Exercise instructions
Beginning with the line that holds "def State.headerFields (s" in the data below, give again every line through the one that holds "(0x28, 4, (g.armsOf", exactly as written.

Collected data entries:
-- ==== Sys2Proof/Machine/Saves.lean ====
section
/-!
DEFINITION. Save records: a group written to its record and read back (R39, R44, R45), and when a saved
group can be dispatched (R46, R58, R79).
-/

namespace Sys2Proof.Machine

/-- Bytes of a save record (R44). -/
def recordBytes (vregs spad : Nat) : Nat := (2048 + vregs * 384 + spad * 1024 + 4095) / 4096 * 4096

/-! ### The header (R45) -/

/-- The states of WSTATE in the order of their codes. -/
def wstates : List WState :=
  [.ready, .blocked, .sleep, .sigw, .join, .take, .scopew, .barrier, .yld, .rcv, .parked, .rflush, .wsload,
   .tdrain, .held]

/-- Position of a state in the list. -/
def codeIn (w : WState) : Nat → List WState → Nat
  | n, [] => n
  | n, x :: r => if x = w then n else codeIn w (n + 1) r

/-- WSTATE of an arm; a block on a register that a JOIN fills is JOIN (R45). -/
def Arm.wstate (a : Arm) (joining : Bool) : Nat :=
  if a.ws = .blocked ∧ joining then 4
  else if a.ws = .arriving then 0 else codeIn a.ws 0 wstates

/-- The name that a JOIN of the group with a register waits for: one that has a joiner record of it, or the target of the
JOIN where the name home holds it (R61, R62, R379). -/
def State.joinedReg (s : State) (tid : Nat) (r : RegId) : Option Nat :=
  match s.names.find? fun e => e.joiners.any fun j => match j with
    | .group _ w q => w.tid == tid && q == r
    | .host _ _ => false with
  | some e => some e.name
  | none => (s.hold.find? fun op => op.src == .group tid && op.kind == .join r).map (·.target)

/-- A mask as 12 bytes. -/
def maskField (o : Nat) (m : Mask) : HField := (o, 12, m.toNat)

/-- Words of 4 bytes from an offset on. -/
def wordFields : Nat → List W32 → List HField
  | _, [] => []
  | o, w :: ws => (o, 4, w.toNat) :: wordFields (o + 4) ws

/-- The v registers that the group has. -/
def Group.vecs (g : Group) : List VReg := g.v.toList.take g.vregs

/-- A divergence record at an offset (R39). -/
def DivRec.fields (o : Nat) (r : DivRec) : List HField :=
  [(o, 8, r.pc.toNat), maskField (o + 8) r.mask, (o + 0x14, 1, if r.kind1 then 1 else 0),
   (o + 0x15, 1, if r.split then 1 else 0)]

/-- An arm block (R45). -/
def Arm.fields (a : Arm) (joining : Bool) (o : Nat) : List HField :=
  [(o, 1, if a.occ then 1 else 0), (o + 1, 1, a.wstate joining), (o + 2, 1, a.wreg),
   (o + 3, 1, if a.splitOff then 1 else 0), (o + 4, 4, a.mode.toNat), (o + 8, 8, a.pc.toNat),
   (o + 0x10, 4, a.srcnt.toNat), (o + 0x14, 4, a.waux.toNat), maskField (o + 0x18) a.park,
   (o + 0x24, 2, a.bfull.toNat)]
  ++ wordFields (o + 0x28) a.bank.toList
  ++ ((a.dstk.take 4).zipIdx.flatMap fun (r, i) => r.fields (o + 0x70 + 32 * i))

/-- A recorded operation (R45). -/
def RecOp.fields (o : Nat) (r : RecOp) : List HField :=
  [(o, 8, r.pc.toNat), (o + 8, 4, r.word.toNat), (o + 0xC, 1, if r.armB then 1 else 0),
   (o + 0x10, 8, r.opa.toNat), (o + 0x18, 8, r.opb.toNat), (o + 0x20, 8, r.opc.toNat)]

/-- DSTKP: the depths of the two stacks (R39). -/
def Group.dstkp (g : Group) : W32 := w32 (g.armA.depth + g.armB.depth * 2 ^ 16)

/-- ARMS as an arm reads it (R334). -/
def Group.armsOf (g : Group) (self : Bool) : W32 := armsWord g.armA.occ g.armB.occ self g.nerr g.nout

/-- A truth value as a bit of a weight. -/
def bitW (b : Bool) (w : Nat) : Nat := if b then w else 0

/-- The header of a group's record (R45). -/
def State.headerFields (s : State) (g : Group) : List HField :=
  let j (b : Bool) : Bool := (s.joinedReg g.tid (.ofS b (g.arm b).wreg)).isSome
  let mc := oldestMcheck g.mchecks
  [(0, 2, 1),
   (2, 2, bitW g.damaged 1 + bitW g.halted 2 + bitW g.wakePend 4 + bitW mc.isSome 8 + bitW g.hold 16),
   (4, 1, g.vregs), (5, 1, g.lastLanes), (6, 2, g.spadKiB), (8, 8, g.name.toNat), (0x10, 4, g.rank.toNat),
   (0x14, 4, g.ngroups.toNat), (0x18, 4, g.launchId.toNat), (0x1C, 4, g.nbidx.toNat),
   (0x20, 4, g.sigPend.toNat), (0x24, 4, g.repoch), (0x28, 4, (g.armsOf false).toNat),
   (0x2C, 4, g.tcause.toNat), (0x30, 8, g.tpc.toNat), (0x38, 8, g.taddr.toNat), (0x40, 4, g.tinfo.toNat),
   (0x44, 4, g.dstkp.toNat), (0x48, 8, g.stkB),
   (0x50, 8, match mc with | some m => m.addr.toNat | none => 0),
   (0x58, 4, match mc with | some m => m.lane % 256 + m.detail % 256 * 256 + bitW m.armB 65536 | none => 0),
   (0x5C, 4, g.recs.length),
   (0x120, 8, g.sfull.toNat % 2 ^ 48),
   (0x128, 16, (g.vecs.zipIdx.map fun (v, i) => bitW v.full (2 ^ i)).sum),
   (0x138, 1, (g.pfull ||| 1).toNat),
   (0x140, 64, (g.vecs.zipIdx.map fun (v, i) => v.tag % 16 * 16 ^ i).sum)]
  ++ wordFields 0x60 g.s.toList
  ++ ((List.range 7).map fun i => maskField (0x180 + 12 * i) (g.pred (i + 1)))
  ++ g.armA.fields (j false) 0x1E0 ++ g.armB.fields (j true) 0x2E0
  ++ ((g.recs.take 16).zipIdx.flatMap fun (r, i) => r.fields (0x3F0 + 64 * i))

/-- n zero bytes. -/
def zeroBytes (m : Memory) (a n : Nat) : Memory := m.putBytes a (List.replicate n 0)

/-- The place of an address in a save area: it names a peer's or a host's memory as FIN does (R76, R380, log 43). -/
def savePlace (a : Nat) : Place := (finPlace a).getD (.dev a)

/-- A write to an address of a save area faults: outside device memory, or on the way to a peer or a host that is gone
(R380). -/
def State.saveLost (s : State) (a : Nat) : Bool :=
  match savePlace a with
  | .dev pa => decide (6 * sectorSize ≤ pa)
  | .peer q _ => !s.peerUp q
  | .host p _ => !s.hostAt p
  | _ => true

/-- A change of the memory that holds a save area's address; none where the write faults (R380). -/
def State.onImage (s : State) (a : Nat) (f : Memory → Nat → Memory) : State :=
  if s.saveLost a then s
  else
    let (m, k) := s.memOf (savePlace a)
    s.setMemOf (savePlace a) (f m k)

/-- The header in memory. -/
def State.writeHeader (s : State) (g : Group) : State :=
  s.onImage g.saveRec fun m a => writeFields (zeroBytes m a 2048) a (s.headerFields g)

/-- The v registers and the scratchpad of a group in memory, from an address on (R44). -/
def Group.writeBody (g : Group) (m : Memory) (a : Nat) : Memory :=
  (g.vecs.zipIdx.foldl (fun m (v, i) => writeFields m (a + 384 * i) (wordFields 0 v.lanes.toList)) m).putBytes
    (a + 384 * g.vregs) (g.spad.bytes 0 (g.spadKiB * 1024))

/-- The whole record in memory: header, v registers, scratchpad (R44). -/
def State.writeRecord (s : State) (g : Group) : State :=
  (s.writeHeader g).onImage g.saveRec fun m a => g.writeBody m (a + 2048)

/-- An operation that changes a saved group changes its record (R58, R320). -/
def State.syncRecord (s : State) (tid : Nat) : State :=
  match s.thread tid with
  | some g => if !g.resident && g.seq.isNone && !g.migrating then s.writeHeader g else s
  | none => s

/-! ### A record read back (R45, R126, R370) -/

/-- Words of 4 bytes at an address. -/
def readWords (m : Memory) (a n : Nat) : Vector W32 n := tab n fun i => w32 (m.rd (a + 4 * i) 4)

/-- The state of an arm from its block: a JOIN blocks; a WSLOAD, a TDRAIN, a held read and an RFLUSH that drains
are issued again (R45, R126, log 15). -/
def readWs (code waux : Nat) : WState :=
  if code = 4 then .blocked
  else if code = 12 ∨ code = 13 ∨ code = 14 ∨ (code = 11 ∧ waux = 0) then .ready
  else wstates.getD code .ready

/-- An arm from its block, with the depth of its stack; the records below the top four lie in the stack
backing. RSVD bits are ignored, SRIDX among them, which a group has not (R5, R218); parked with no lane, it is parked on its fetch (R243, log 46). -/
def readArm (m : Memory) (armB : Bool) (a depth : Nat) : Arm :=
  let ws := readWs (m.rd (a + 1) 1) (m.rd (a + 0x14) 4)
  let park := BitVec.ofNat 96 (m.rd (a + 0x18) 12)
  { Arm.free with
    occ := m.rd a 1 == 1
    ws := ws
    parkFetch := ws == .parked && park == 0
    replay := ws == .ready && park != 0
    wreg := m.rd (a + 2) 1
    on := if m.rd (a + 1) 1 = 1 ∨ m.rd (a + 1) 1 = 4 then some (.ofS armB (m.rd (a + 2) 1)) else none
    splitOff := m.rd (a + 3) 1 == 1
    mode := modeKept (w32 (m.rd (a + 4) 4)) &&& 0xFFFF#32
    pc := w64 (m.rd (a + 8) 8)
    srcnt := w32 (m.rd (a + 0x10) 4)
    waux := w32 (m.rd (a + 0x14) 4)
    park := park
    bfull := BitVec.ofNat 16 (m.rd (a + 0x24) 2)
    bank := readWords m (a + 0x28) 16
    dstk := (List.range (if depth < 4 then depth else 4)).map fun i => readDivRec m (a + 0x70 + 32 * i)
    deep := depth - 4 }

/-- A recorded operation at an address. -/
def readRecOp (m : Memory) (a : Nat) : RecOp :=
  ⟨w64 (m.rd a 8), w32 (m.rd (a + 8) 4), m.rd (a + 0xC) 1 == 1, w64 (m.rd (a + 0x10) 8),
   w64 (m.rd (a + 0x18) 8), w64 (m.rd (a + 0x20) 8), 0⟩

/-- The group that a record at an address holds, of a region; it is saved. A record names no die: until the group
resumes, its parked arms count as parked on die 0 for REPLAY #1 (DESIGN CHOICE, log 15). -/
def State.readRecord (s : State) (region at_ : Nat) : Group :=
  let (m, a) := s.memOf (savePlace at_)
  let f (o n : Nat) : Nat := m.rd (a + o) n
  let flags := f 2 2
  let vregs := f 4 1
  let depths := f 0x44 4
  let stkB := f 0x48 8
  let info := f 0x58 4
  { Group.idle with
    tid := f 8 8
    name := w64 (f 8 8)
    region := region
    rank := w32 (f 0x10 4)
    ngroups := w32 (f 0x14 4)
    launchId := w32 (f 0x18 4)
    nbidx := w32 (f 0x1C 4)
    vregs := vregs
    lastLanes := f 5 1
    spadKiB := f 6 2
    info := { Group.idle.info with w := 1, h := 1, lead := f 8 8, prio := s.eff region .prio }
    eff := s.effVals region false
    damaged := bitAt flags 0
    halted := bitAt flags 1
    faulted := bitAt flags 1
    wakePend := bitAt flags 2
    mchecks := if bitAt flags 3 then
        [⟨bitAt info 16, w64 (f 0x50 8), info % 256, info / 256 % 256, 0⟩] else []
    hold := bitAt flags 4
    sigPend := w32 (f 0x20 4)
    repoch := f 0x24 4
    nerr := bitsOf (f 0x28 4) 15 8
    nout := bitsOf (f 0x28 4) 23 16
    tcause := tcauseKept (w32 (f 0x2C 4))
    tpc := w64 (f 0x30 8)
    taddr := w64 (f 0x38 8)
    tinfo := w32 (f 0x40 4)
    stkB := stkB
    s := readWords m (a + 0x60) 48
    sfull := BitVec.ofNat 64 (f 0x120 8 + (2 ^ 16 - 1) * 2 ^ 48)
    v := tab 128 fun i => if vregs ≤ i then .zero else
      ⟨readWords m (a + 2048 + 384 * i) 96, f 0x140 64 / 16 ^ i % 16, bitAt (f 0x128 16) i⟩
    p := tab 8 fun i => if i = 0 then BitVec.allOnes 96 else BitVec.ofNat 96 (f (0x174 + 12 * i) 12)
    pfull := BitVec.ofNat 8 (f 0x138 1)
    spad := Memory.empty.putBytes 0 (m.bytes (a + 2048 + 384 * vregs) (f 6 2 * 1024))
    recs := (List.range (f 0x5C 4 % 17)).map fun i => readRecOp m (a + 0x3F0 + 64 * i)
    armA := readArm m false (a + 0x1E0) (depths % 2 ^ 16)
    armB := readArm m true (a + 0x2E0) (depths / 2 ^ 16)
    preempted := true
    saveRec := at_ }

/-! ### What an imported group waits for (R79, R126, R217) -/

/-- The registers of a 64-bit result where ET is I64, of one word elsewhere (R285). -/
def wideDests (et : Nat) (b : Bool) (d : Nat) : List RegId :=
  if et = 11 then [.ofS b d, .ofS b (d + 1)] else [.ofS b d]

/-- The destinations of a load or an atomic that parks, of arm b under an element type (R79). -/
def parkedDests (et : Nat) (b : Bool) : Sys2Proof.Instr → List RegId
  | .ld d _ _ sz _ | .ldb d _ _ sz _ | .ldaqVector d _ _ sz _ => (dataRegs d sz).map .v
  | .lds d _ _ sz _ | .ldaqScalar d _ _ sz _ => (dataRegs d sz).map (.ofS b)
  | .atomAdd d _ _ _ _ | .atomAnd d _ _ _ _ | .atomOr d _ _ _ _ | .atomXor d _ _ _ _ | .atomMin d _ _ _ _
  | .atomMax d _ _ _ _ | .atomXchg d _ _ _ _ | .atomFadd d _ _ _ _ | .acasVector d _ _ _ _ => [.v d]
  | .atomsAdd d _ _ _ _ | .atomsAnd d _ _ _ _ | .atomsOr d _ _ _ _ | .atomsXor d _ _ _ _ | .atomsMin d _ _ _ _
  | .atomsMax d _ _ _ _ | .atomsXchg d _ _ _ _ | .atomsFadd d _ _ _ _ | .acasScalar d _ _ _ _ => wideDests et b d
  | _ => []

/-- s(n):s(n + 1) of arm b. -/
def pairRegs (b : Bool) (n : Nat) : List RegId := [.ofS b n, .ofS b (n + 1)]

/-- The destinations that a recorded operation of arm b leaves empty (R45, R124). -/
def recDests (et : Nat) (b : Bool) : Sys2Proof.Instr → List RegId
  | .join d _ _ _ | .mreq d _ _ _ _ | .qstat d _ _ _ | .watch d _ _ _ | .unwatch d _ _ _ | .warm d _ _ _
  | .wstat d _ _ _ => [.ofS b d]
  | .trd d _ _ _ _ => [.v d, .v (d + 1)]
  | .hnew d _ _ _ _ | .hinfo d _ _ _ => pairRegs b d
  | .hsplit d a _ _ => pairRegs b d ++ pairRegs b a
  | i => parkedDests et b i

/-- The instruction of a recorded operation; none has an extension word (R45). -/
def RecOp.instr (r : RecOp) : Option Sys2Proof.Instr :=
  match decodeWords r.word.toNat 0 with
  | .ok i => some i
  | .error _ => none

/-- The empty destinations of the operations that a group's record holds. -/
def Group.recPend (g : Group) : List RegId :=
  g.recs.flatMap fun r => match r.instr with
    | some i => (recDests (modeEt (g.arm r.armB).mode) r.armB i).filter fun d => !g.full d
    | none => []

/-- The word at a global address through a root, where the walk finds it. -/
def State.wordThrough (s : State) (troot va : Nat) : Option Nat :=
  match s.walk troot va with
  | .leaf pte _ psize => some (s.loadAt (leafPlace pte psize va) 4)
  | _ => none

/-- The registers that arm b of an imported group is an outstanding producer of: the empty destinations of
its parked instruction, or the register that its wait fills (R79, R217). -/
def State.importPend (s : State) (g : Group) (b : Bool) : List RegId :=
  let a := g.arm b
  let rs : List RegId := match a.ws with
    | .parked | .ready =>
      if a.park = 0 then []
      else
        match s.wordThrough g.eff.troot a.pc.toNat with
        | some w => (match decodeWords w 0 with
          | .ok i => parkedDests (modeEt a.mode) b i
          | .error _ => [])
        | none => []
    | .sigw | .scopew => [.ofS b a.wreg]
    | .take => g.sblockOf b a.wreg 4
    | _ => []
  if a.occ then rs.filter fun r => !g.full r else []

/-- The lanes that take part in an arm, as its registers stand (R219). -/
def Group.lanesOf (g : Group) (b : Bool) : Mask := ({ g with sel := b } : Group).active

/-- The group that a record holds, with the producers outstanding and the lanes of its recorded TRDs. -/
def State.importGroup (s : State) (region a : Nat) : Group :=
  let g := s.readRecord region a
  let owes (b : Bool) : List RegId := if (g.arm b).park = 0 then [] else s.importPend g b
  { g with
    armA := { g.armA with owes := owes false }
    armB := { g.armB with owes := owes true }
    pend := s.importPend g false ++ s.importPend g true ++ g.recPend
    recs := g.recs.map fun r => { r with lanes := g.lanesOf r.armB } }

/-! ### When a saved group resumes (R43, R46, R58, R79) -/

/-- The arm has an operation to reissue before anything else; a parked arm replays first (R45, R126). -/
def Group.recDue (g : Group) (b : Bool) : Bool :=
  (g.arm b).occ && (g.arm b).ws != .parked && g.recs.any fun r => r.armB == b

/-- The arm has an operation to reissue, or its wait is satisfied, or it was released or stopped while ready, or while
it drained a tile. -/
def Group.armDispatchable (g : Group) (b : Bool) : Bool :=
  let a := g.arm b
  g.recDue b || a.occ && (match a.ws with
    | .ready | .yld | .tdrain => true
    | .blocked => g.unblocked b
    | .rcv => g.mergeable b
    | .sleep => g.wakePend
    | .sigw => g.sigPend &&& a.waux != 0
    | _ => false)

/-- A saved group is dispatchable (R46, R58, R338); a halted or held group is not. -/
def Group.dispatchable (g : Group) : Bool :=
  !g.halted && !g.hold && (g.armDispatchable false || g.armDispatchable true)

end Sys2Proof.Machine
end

Your response
def State.headerFields (s : State) (g : Group) : List HField :=
  let j (b : Bool) : Bool := (s.joinedReg g.tid (.ofS b (g.arm b).wreg)).isSome
  let mc := oldestMcheck g.mchecks
  [(0, 2, 1),
   (2, 2, bitW g.damaged 1 + bitW g.halted 2 + bitW g.wakePend 4 + bitW mc.isSome 8 + bitW g.hold 16),
   (4, 1, g.vregs), (5, 1, g.lastLanes), (6, 2, g.spadKiB), (8, 8, g.name.toNat), (0x10, 4, g.rank.toNat),
   (0x14, 4, g.ngroups.toNat), (0x18, 4, g.launchId.toNat), (0x1C, 4, g.nbidx.toNat),
   (0x20, 4, g.sigPend.toNat), (0x24, 4, g.repoch), (0x28, 4, (g.armsOf false).toNat),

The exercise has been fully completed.